Der frühere Ressortleiter „Zeitgeschichte“ der Welt und Historiker Rainer Zitelmann, der seit 28 Jahren Mitglied der FDP ist, analysierte in einem Beitrag für das Nachrichtenmagazin Focus, warum die Liberalen in bundesweiten Umfragen schwächeln und warum sie in Niedersachsen aus dem Landtag geflogen sind. Sein Fazit: Die FDP wird als zu links wahrgenommen. Zitelmann nennt acht Punkte, die sich ändern müssen, wenn die Partei wieder erfolgreich sein will. Der Bund der Selbstständigen NRW hat mit Frank Schäffler über Zitelmanns Artikel gesprochen.

DS-Magazin: Herr Schäffler, Sie gelten als kritischer Geist und unbequemer Vordenker innerhalb der FDP-Fraktion im Deutschen Bundestag. Bitte bewerten Sie aus Ihrer Sicht Zitelmanns Analyse. Welche der folgenden Originalzitate Zitelmanns finden Ihre Zustimmung? Welche Aussagen stoßen auf Ihren Widerspruch?
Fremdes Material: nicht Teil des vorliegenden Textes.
-- ==== Sys2Proof/Laws/Exec.lean ====
section
/-!
SUPPORT. What `exec` is for each instruction with words: `runInstr` of its effect.
-/
namespace Sys2Proof.Machine
open Sys2Proof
Stichwort Kompromisse: In einer Koalition muss man Kompromisse schließen. Aber Themen wie „Jährliche Wahl des Geschlechts“ bewegen keinen Menschen, FDP zu wählen, stoßen aber viele vor den Kopf. Die FDP hat den Fehler gemacht, sich mit Themen zu brüsten, die ihre Wähler nicht mögen.
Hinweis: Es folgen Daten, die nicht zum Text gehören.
-- ==== Sys2Proof/Laws/PerInstr.lean ====
section
/-!
SUPPORT. One lemma per instruction: the fields of its encoding name it again (the opcode map, R286, read in both directions).
-/
namespace Sys2Proof.Laws.Codec
open Sys2Proof Sys2Proof.Laws

/-- The forms that hold another instruction, and the two words that exist only widened. -/
def isForm : Instr → Bool
  | .pairWord .. | .widenedForm .. | .literalForm .. | .vqn4p .. | .vqn4u .. => true
  | _ => false

/-- The encoding of an instruction names it: its base word, the widened form of that word, its extended-only operation. -/
def Statement (i : Instr) : Prop :=
  (∀ f w, baseFmt i = some f → baseIllegal w i = false → encode i = [f.word] ∧ fmtOf f.word = some f ∧ ofFmt f = some i ∧ ∀ x lit,
    x.keep (baseKeep x lit i) = x → canonInner x i = i → widenedOf (widenedFmt lit x f) = some (x, i)) ∧
  (∀ f, baseFmt i = some f → illegal i = false → baseIllegal none i = false) ∧
  (∀ op sub o, xopCode i = some (op, sub, o) → i.hasWords = true → canon i = i → encode i = xopWords op sub o ∧ 0x38 ≤ op.toNat ∧ o.x.scale = false ∧ ofXop op sub o = some i) ∧
  (i.hasWords = true → (baseFmt i).isSome = true ∨ (xopCode i).isSome = true ∨ isForm i = true)

/-- A base word that has no extended-only words. -/
theorem ofBase {i : Instr} (f : BaseFmt) (hb : baseFmt i = some f) (hs : subFmt (fmtMajor f) = some (fmtKind f)) (ho : ∀ w, baseIllegal w i = false → ofFmt f = some i)
    (h15 : ∀ op g b a d, f = .rr op g b a d → op = 0x15 → (g &&& 7 = g ∨ fmtInner f = f) → ∀ x, canonInner x i = i → g &&& 7 = g)
    (hw : ∀ x lit, x.keep (baseKeep x lit i) = x → canonInner x i = i → fmtInner f = f ∧ fmtFits x f = true) (hx : xopCode i = none) (he : encode i = [f.word]) (hi : illegal i = (!(uses i).all (Use.legal false) || baseIllegal none i)) :
    Statement i := by
  refine ⟨fun g w hg hl => ?_, fun _ _ h => ?_, fun op sub o h => ?_, fun _ => .inl (by rw [hb]; rfl)⟩
  · rw [hb] at hg
    obtain rfl := Option.some.inj hg
    refine ⟨he, fmtOf_word _ hs, ho w hl, fun x lit hk hc => ?_⟩
    obtain ⟨hi, hf⟩ := hw x lit hk hc
    exact widenedOf_fmt lit x f i hs hi hf (fun op g b a d e e5 => h15 op g b a d e e5 (.inr hi) x hc) (ho w hl)
  · rw [hi, Bool.or_eq_false_iff] at h
    exact h.2
  · rw [hx] at h
    exact nomatch h

/-- A row without words of its own. -/
theorem ofNone {i : Instr} (hb : baseFmt i = none) (hx : xopCode i = none) (hw : i.hasWords = true → isForm i = true) : Statement i :=
  ⟨fun f w h => by rw [hb] at h; exact (nomatch h), fun f h => by rw [hb] at h; exact (nomatch h),
    fun op sub o h => by rw [hx] at h; exact (nomatch h), fun h => .inr (.inr (hw h))⟩

/-- Only widened, or only extended, words. -/
theorem ofX {i : Instr} (op sub : F6) (o : XOp) (hb : baseFmt i = none) (hx : xopCode i = some (op, sub, o)) (h38 : 0x38 ≤ op.toNat)
    (he : encode i = xopWords op sub o)
    (hz : canon i = i → o.x.scale = false) (ho : i.hasWords = true → canon i = i → ofXop op sub o = some i) : Statement i := by
  refine ⟨fun f w h => by rw [hb] at h; exact (nomatch h), fun f h => by rw [hb] at h; exact (nomatch h),
    fun op' sub' o' h hw hc => ?_, fun _ => .inr (.inl (by rw [hx]; rfl))⟩
  rw [hx] at h
  obtain ⟨rfl, rfl, rfl⟩ := Option.some.inj h
  exact ⟨he, h38, hz hc, ho hw hc⟩

/-- A register number of three bits, of six bits in an immediate, and the two halves of a number, read back. -/
theorem back3 (a : BitVec 3) : (a.setWidth 6).extractLsb' 0 3 = a := by revert a; decide
theorem back6 (a : F6) : (a.setWidth 10).extractLsb' 0 6 = a := by revert a; decide
theorem backLow (a b : BitVec 5) : (a ++ b).extractLsb' 0 5 = b := by
  apply BitVec.eq_of_getLsbD_eq
  intro i hi
  simp only [BitVec.getLsbD_extractLsb', BitVec.getLsbD_append]
  interval_cases i <;> simp
theorem backHigh (a b : BitVec 5) : (a ++ b).extractLsb' 5 5 = a := by
  apply BitVec.eq_of_getLsbD_eq
  intro i hi
  simp only [BitVec.getLsbD_extractLsb', BitVec.getLsbD_append]
  interval_cases i <;> simp
theorem back12 (a : BitVec 12) : a.extractLsb' 6 6 ++ a.extractLsb' 0 6 = a := by
  apply BitVec.eq_of_getLsbD_eq
  intro i hi
  simp only [BitVec.getLsbD_extractLsb', BitVec.getLsbD_append]
  interval_cases i <;> simp
/-- All numbers of three bits, and of two. -/
theorem all3 {P : BitVec 3 → Prop} (h0 : P 0) (h1 : P 1) (h2 : P 2) (h3 : P 3) (h4 : P 4) (h5 : P 5) (h6 : P 6) (h7 : P 7) (a : BitVec 3) : P a := by
  have h : a = 0 ∨ a = 1 ∨ a = 2 ∨ a = 3 ∨ a = 4 ∨ a = 5 ∨ a = 6 ∨ a = 7 := by revert a; decide
  rcases h with rfl | rfl | rfl | rfl | rfl | rfl | rfl | rfl <;> assumption

/-- B, C and the scale of a form whose operation uses none. -/
theorem keep_b {x : Ext} {k : Keep} (h : x.keep k = x) (hk : k.b = false) : x.b = 0 := by
  rw [← congrArg Ext.b h]
  simp only [Ext.keep, hk, Bool.false_eq_true, if_false]
theorem keep_c {x : Ext} {k : Keep} (h : x.keep k = x) (hk : k.c = 0) : x.c = 0 := by
  rw [← congrArg Ext.c h]
  simp only [Ext.keep, hk]
  exact BitVec.and_zero
theorem keep_scale {x : Ext} {k : Keep} (h : x.keep k = x) (hk : k.scale = false) : x.scale = false := by
  rw [← congrArg Ext.scale h]
  simp only [Ext.keep, hk, Bool.false_and]
theorem fits_rr {x : Ext} (h1 : x.b = 0) (h2 : x.scale = false) (op g b a d : F6) : fmtFits x (.rr op g b a d) = true := by
  simp only [fmtFits, h1, h2, decide_true, Bool.not_false, Bool.and_self]
theorem fits_vr {x : Ext} (h1 : x.b = 0) (h2 : x.scale = false) (op : F6) (g t : BitVec 3) (b a d : F6) : fmtFits x (.vr op g t b a d) = true := by
  simp only [fmtFits, h1, h2, decide_true, Bool.not_false, Bool.and_self]
theorem fits_all {x : Ext} (h1 : x.b = 0) (h3 : x.c = 0) (h2 : x.scale = false) (f : BaseFmt) : fmtFits x f = true := by
  cases f <;> simp only [fmtFits, h1, h2, h3, decide_true, Bool.not_false, Bool.and_self]


theorem powerGood : Statement .powerGood :=
  ofNone rfl rfl (fun h => absurd h Bool.false_ne_true)

theorem bringupStepComplete (ok : Bool) (fdie : Nat) : Statement (.bringupStepComplete ok fdie) :=
  ofNone rfl rfl (fun h => absurd h Bool.false_ne_true)

theorem bringupTimeout (fdie : Nat) : Statement (.bringupTimeout fdie) :=
  ofNone rfl rfl (fun h => absurd h Bool.false_ne_true)

theorem discoveryAnswer (die site : Nat) (fused failed : Bool) : Statement (.discoveryAnswer die site fused failed) :=
  ofNone rfl rfl (fun h => absurd h Bool.false_ne_true)

theorem discoveryTimeout (die : Nat) : Statement (.discoveryTimeout die) :=
  ofNone rfl rfl (fun h => absurd h Bool.false_ne_true)

theorem standbyPowerUp : Statement .standbyPowerUp :=
  ofNone rfl rfl (fun h => absurd h Bool.false_ne_true)

theorem moduleReset (hold : Bool) : Statement (.moduleReset hold) :=
  ofNone rfl rfl (fun h => absurd h Bool.false_ne_true)

theorem harvySetPlim (w : Nat) : Statement (.harvySetPlim w) :=
  ofNone rfl rfl (fun h => absurd h Bool.false_ne_true)

theorem harvySetModid (n : BitVec 16) : Statement (.harvySetModid n) :=
  ofNone rfl rfl (fun h => absurd h Bool.false_ne_true)

theorem harvyStageFirmware (img : List Byte) : Statement (.harvyStageFirmware img) :=
  ofNone rfl rfl (fun h => absurd h Bool.false_ne_true)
Frank Schäffler: In der Tat: Wir haben versäumt, die marktwirtschaftlich orientierten Wähler anzusprechen, die unsere Zielgruppe sein müssen, um bei Wahlen erfolgreich zu sein. Wir haben in der Außendarstellung zu sehr unseren Schwerpunkt auf gesellschaftspolitischen Themen gelegt, die zwar in Teilen auch akzeptabel sind, aber nicht die Themen unserer Kernwählerschaft sind. Die FDP wird gewählt, steuerpolitische und ökonomische Fragen zu beantworten. Also: Was ist für die Mitte der Gesellschaft von Bedeutung, also für diejenigen, die regelmäßig morgens zur Arbeit gehen, die Steuern zahlen, die den Karren ziehen, damit der Sozialstaat finanziert werden kann? Kurzum: Diese Menschen sind unsere Zielgruppe und auf diese Menschen müssen wir unseren Politik-Fokus legen. Das haben wir vernachlässigt und deswegen haben wir im letzten Jahr bei den Wahlen auch Federn lassen müssen.

Stichwort Geistige Freiheit: Die FDP hat urliberale Themen vernachlässigt, z.B. das Thema geistige Freiheit. Umfragen zeigen, dass viele Deutsche sich nicht mehr trauen, ihre eigene Meinung zu sagen. Dies hat Wolfgang Kubicki auch in seinem Buch beschrieben, aber die FDP hat dieses Thema liegen lassen – aus Angst vor dem linksgrünen Mainstream.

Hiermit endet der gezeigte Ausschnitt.